Kinder Morgan Energy Partners LP (KMP) and Phillips 66 on Thursday announced an agreement for Kinder Morgan to transport Eagle Ford crude and condensate to Phillips 66’s Sweeny Refinery in Brazoria County, TX, which will necessitate the construction of a $90 million, 27-mile, 12-inch diameter lateral pipeline to extend its Kinder Morgan Crude Condensate (KMCC) pipeline, along with related infrastructure.

Under the terms of the deal KMP will provide Phillips 66 with “a significant portion” of the lateral pipeline’s initial 30,000 b/d of capacity, which is expandable to 100,000 b/d.

Included in the $90 million investment, KMP will add associated receipt facilities by constructing a five-bay truck offloading facility and three new storage tanks with approximately 360,000 barrels of crude/condensate capacity at Kinder Morgan’s DeWitt Station in DeWitt County, TX, and Wharton Pump Station in Wharton County, TX.

Dependent on receiving the necessary environmental and regulatory approvals, the company said construction of the infrastructure is scheduled to begin in 4Q2012.

“This pipeline lateral will provide yet another attractive delivery point for customers of our KMCC pipeline while providing Phillips 66 with enhanced access to price-advantaged Eagle Ford crude and condensate,” said Tom Bannigan, president of KMP’s products pipelines business. He said the project is expected to be immediately accretive to cash available to KMP unitholders upon completion in 1Q2014.

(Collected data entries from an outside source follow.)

-- ==== Sys2Proof/Machine/Montgomery.lean ====
section
/-! DEFINITION. The Montgomery realisation of modular exponentiation (42_rsa_transform.md R147). It is not
architectural: no command and no state of the model uses it. It stands here so that the rule's first constraint, that
its result equals R140 for every legal argument with an odd modulus, can be stated. -/

namespace Sys2Proof.Machine

open Sys2Proof

/-- `n' = (-(n^-1)) mod R` with `R = 2^k`. -/
def montConstant (k n : Nat) : Nat := ((-(xeuclid n (2 ^ k)).1) % ((2 ^ k : Nat) : Int)).toNat

/-- `MontMul(a, c)`: `a * c * R^-1 mod n`. -/
def montMul (k n a c : Nat) : Nat :=
  let t := a * c
  let u := (t + ((t % 2 ^ k) * montConstant k n % 2 ^ k) * n) / 2 ^ k
  if n ≤ u then u - n else u

/-- The loop over the bits below `i`, in Montgomery form. -/
def montLoop (k n bBar e : Nat) : Nat → Nat → Nat
  | 0, acc => acc
  | i + 1, acc =>
    montLoop k n bBar e i (if e.testBit i then montMul k n (montMul k n acc acc) bBar else montMul k n acc acc)

/-- `modexp` by Montgomery multiplication, for an odd modulus below `2^k`. -/
def montModexp (k b e n : Nat) : Nat :=
  montMul k n
    (montLoop k n (montMul k n b (2 ^ k * 2 ^ k % n)) e (bitlen e) (montMul k n 1 (2 ^ k * 2 ^ k % n))) 1

end Sys2Proof.Machine
end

KMP’s $215 million KMCC pipeline, which was ready for service in June 2012 (see Shale Daily, June 15), transports crude/condensate from the Eagle Ford shale to the Houston Ship Channel. The pipeline — supported by long-term commitments with a capacity of 300,000 b/d — is composed of 65 miles of new-build construction and 113 miles of converted natural gas pipeline, originating in the Eagle Ford Shale and delivering crude and condensate to terminaling facilities that provide access to refineries, petrochemical plants and docks on the Texas Gulf Coast. KMCC will also tie into Kinder Morgan’s planned petroleum condensate processing facility to be located near the company’s Galena Park, TX, terminal on the Houston Ship Channel (see Shale Daily, Dec. 15, 2011).

The Phillips 66 deal comes one month after KMP and BP North America struck agreements for KMP to provide BP with condensate processing services and storage at Kinder Morgan’s Galena Park terminal on the Houston Ship Channel (see Shale Daily, July 23). In the deal BP committed more than 40,000 b/d of throughput at KMP’s petroleum condensate facility, which will split condensate into various components such as light and heavy naphthas, kerosene and gas oil. The approximately $200 million facility has been designed to provide future processing expansions up to 100,000 b/d throughput. BP also will lease an additional 750,000 bbl of storage that KMP will add at its Galena Park terminal. The expansion is part of KMP’s $75 million investment to construct five tanks that will connect to its condensate facility with new piping, manifolds and pumps. The company expects the new storage tanks and condensate facility to be in service in the first quarter of 2014.